### Problem
Restate verbatim the span of lines below between the line with "unfold State.freqStep" and the line with "unfold State.passStep", including those two lines, and only that span.

______

theorem State.orderDemote_parts {p : Nat} {s x : State} (a1 : Group) (hp : 0xc0 ||| p = p) (h : Fr p s x) : Fr p s (State.orderDemote x a1) := by
  unfold State.orderDemote
  with_reducible
    repeat' first
      | assumption | exact Fr.up (by decide) hp | apply State.modPs_parts | apply State.modG_parts
      | refine Fr.ite ?_ ?_ | lift_lets
      | (intro y; refine Fr.cut p s y ?_ (fun hy => ?_); (on_goal 1 => subst y); (on_goal 2 => clear_value y)) | intro y

theorem State.addDecision_parts {p : Nat} {s x : State} (a1 : Group) (hp : 0x80 ||| p = p) (h : Fr p s x) : Fr p s (State.addDecision x a1) := by
  unfold State.addDecision
  with_reducible
    repeat' first
      | assumption | exact Fr.up (by decide) hp | apply State.modPs_parts | lift_lets
      | (intro y; refine Fr.cut p s y ?_ (fun hy => ?_); (on_goal 1 => subst y); (on_goal 2 => clear_value y)) | intro y

theorem State.shortfall_parts {p : Nat} {s x : State} (a1 : Group) (hp : 0x2070 ||| p = p) (h : Fr p s x) : Fr p s (State.shortfall x a1) := by
  unfold State.shortfall
  with_reducible
    repeat' first
      | assumption | exact Fr.up (by decide) hp | apply State.coreRaiseC_parts
      | apply State.coreRaise_parts | apply State.modG_parts | refine Fr.ite ?_ ?_ | lift_lets
      | (intro y; refine Fr.cut p s y ?_ (fun hy => ?_); (on_goal 1 => subst y); (on_goal 2 => clear_value y)) | intro y

theorem State.shedCountStep_parts {p : Nat} {s x : State} (a1 : Group) (hp : 0x40 ||| p = p) (h : Fr p s x) : Fr p s (State.shedCountStep x a1) := by
  unfold State.shedCountStep
  with_reducible
    repeat' first
      | assumption | exact Fr.up (by decide) hp | apply State.modG_parts | refine Fr.ite ?_ ?_
      | lift_lets | (intro y; refine Fr.cut p s y ?_ (fun hy => ?_); (on_goal 1 => subst y); (on_goal 2 => clear_value y)) | intro y

theorem State.trackStep_parts {p : Nat} {s x : State} (a1 : Group) (a2 : Nat) (a3 : Nat) (hp : 0x40 ||| p = p) (h : Fr p s x) : Fr p s (State.trackStep x a1 a2 a3) := by
  unfold State.trackStep
  with_reducible
    repeat' first
      | assumption | exact Fr.up (by decide) hp | apply State.modG_parts | refine Fr.ite ?_ ?_
      | lift_lets | (intro y; refine Fr.cut p s y ?_ (fun hy => ?_); (on_goal 1 => subst y); (on_goal 2 => clear_value y)) | intro y

theorem State.backStep_parts {p : Nat} {s x : State} (a1 : Group) (hp : 0x40 ||| p = p) (h : Fr p s x) : Fr p s (State.backStep x a1) := by
  unfold State.backStep
  with_reducible
    repeat' first
      | assumption | exact Fr.up (by decide) hp | apply State.modG_parts | refine Fr.ite ?_ ?_
      | lift_lets | (intro y; refine Fr.cut p s y ?_ (fun hy => ?_); (on_goal 1 => subst y); (on_goal 2 => clear_value y)) | intro y

theorem State.spreadStep_parts {p : Nat} {s x : State} (a1 : Group) (hp : 0x40 ||| p = p) (h : Fr p s x) : Fr p s (State.spreadStep x a1) := by
  unfold State.spreadStep
  with_reducible
    repeat' first
      | assumption | exact Fr.up (by decide) hp | apply State.modG_parts | refine Fr.ite ?_ ?_
      | lift_lets | (intro y; refine Fr.cut p s y ?_ (fun hy => ?_); (on_goal 1 => subst y); (on_goal 2 => clear_value y)) | intro y

theorem State.freqStep_parts {p : Nat} {s x : State} (a1 : Group) (a2 : Nat) (a3 : Nat) (hp : 0x40 ||| p = p) (h : Fr p s x) : Fr p s (State.freqStep x a1 a2 a3) := by
  unfold State.freqStep
  with_reducible
    repeat' first
      | assumption | exact Fr.up (by decide) hp | apply State.spreadStep_parts
      | apply State.backStep_parts | apply State.trackStep_parts | apply State.modG_parts | refine Fr.ite ?_ ?_ | lift_lets
      | (intro y; refine Fr.cut p s y ?_ (fun hy => ?_); (on_goal 1 => subst y); (on_goal 2 => clear_value y)) | intro y | split

theorem State.passHold_parts {p : Nat} {s x : State} (hp : 0x80 ||| p = p) (h : Fr p s x) : Fr p s (State.passHold x) := by
  unfold State.passHold
  with_reducible
    repeat' first
      | assumption | exact Fr.up (by decide) hp | apply State.modPs_parts | refine Fr.ite ?_ ?_
      | lift_lets | (intro y; refine Fr.cut p s y ?_ (fun hy => ?_); (on_goal 1 => subst y); (on_goal 2 => clear_value y)) | intro y

theorem State.passStep_parts {p : Nat} {s x : State} (a1 : Nat) (a2 : Nat) (hp : 0x40 ||| p = p) (h : Fr p s x) : Fr p s (State.passStep x a1 a2) := by
  unfold State.passStep
  with_reducible
    repeat' first
      | assumption | exact Fr.up (by decide) hp | apply State.modG_parts | refine Fr.ite ?_ ?_
      | lift_lets | (intro y; refine Fr.cut p s y ?_ (fun hy => ?_); (on_goal 1 => subst y); (on_goal 2 => clear_value y)) | intro y

theorem State.startStep_parts {p : Nat} {s x : State} (a1 : Group) (a2 : Nat) (a3 : Nat) (hp : 0x40 ||| p = p) (h : Fr p s x) : Fr p s (State.startStep x a1 a2 a3) := by
  unfold State.startStep
  with_reducible
    repeat' first
      | assumption | exact Fr.up (by decide) hp | apply State.modG_parts | refine Fr.ite ?_ ?_
      | lift_lets | (intro y; refine Fr.cut p s y ?_ (fun hy => ?_); (on_goal 1 => subst y); (on_goal 2 => clear_value y)) | intro y
      | split

theorem State.decisions_parts {p : Nat} {s x : State} (a1 : Group) (a2 : Int) (a3 : List Nat) (hp : 0x4820f0 ||| p = p) (h : Fr p s x) : Fr p s (State.decisions x a1 a2 a3) := by
  unfold State.decisions
  with_reducible
    repeat' first
      | assumption | exact Fr.up (by decide) hp | apply State.shedCountStep_parts
      | apply State.shortfall_parts | apply State.addDecision_parts | apply State.orderDemote_parts | apply State.rampStep_parts
      | apply State.loadStep_parts | apply State.railDisturbed_parts | refine Fr.ite ?_ ?_ | lift_lets
      | (intro y; refine Fr.cut p s y ?_ (fun hy => ?_); (on_goal 1 => subst y); (on_goal 2 => clear_value y)) | intro y

theorem State.headroomStep_parts {p : Nat} {s x : State} (a1 : Group) (a2 : Nat) (a3 : Nat) (hp : 0xe0 ||| p = p) (h : Fr p s x) : Fr p s (State.headroomStep x a1 a2 a3) := by
  unfold State.headroomStep
  with_reducible
    repeat' first
      | assumption | exact Fr.up (by decide) hp | apply State.gateBack_parts | apply State.freeG_parts
      | refine Fr.ite ?_ ?_

theorem State.command_parts {p : Nat} {s x : State} (a1 : Group) (a2 : Int) (a3 : Nat) (hp : 0x60 ||| p = p) (h : Fr p s x) : Fr p s (State.command x a1 a2 a3) := by
  unfold State.command
  with_reducible
    repeat' first
      | assumption | exact Fr.up (by decide) hp | apply State.slowPower_parts | apply State.modG_parts
      | lift_lets | (intro y; refine Fr.cut p s y ?_ (fun hy => ?_); (on_goal 1 => subst y); (on_goal 2 => clear_value y)) | intro y

theorem State.peakEnd_parts {p : Nat} {s x : State} (a1 : Group) (hp : 0x20b0 ||| p = p) (h : Fr p s x) : Fr p s (State.peakEnd x a1) := by
  unfold State.peakEnd
  with_reducible
    repeat' first
      | assumption | exact Fr.up (by decide) hp | apply State.coreClearI_parts
      | apply State.modPs_parts | refine Fr.foldl _ ?_ (fun y a hy => ?_) | lift_lets
      | (intro y; refine Fr.cut p s y ?_ (fun hy => ?_); (on_goal 1 => subst y); (on_goal 2 => clear_value y)) | intro y

theorem State.swapZ_parts {p : Nat} {s x : State} (a1 : Group) (hp : 0xc0 ||| p = p) (h : Fr p s x) : Fr p s (State.swapZ x a1) := by
  unfold State.swapZ
  with_reducible
    repeat' first
      | assumption | exact Fr.up (by decide) hp | apply State.stopG_parts | refine Fr.ite ?_ ?_ | split

theorem State.boundary_parts {p : Nat} {s x : State} (a1 : Group) (a2 : Sample) (hp : 0x4824f0 ||| p = p) (h : Fr p s x) : Fr p s (State.boundary x a1 a2) := by
  unfold State.boundary
  with_reducible
    repeat' first
      | assumption | exact Fr.up (by decide) hp | apply State.swapZ_parts | apply State.peakEnd_parts
      | apply State.command_parts | apply State.headroomStep_parts | apply State.decisions_parts | apply State.startStep_parts
      | apply State.passStep_parts | apply State.passHold_parts | apply State.freqStep_parts | apply State.orderDemote_parts
      | apply State.rampStep_parts | apply State.addedComplete_parts | apply State.direction_parts | apply State.slewRef_parts
      | apply State.railDisturbed_parts | apply State.probeAbandon_parts | apply State.foldUpdate_parts | apply State.liftAt_parts
      | apply State.stratusEntry_parts | apply State.applyAll_parts | apply State.setChanged_parts | apply State.modG_parts
      | refine Fr.ite ?_ ?_ | lift_lets
      | (intro y; refine Fr.cut p s y ?_ (fun hy => ?_); (on_goal 1 => subst y); (on_goal 2 => clear_value y)) | intro y

theorem execSwitchingCycleBoundary_parts {s t : State} (a0 : Group) (a1 : Sample) (h : execSwitchingCycleBoundary a0 a1 s = .next t) : Fr 0x4824f0 s t := by
  unfold execSwitchingCycleBoundary at h
  cases h
  have h := Fr.refl 0x4824f0 s
  have hp : 0x4824f0 ||| 0x4824f0 = 0x4824f0 := rfl
  with_reducible
    repeat' first
      | assumption | exact Fr.up (by decide) hp | apply State.boundary_parts | apply State.logged_parts
      | refine fun y hy => ?_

______

### Exercise output
  unfold State.freqStep
  with_reducible
    repeat' first
      | assumption | exact Fr.up (by decide) hp | apply State.spreadStep_parts
      | apply State.backStep_parts | apply State.trackStep_parts | apply State.modG_parts | refine Fr.ite ?_ ?_ | lift_lets
      | (intro y; refine Fr.cut p s y ?_ (fun hy => ?_); (on_goal 1 => subst y); (on_goal 2 => clear_value y)) | intro y | split

theorem State.passHold_parts {p : Nat} {s x : State} (hp : 0x80 ||| p = p) (h : Fr p s x) : Fr p s (State.passHold x) := by
  unfold State.passHold
  with_reducible
    repeat' first
      | assumption | exact Fr.up (by decide) hp | apply State.modPs_parts | refine Fr.ite ?_ ?_
      | lift_lets | (intro y; refine Fr.cut p s y ?_ (fun hy => ?_); (on_goal 1 => subst y); (on_goal 2 => clear_value y)) | intro y

theorem State.passStep_parts {p : Nat} {s x : State} (a1 : Nat) (a2 : Nat) (hp : 0x40 ||| p = p) (h : Fr p s x) : Fr p s (State.passStep x a1 a2) := by
  unfold State.passStep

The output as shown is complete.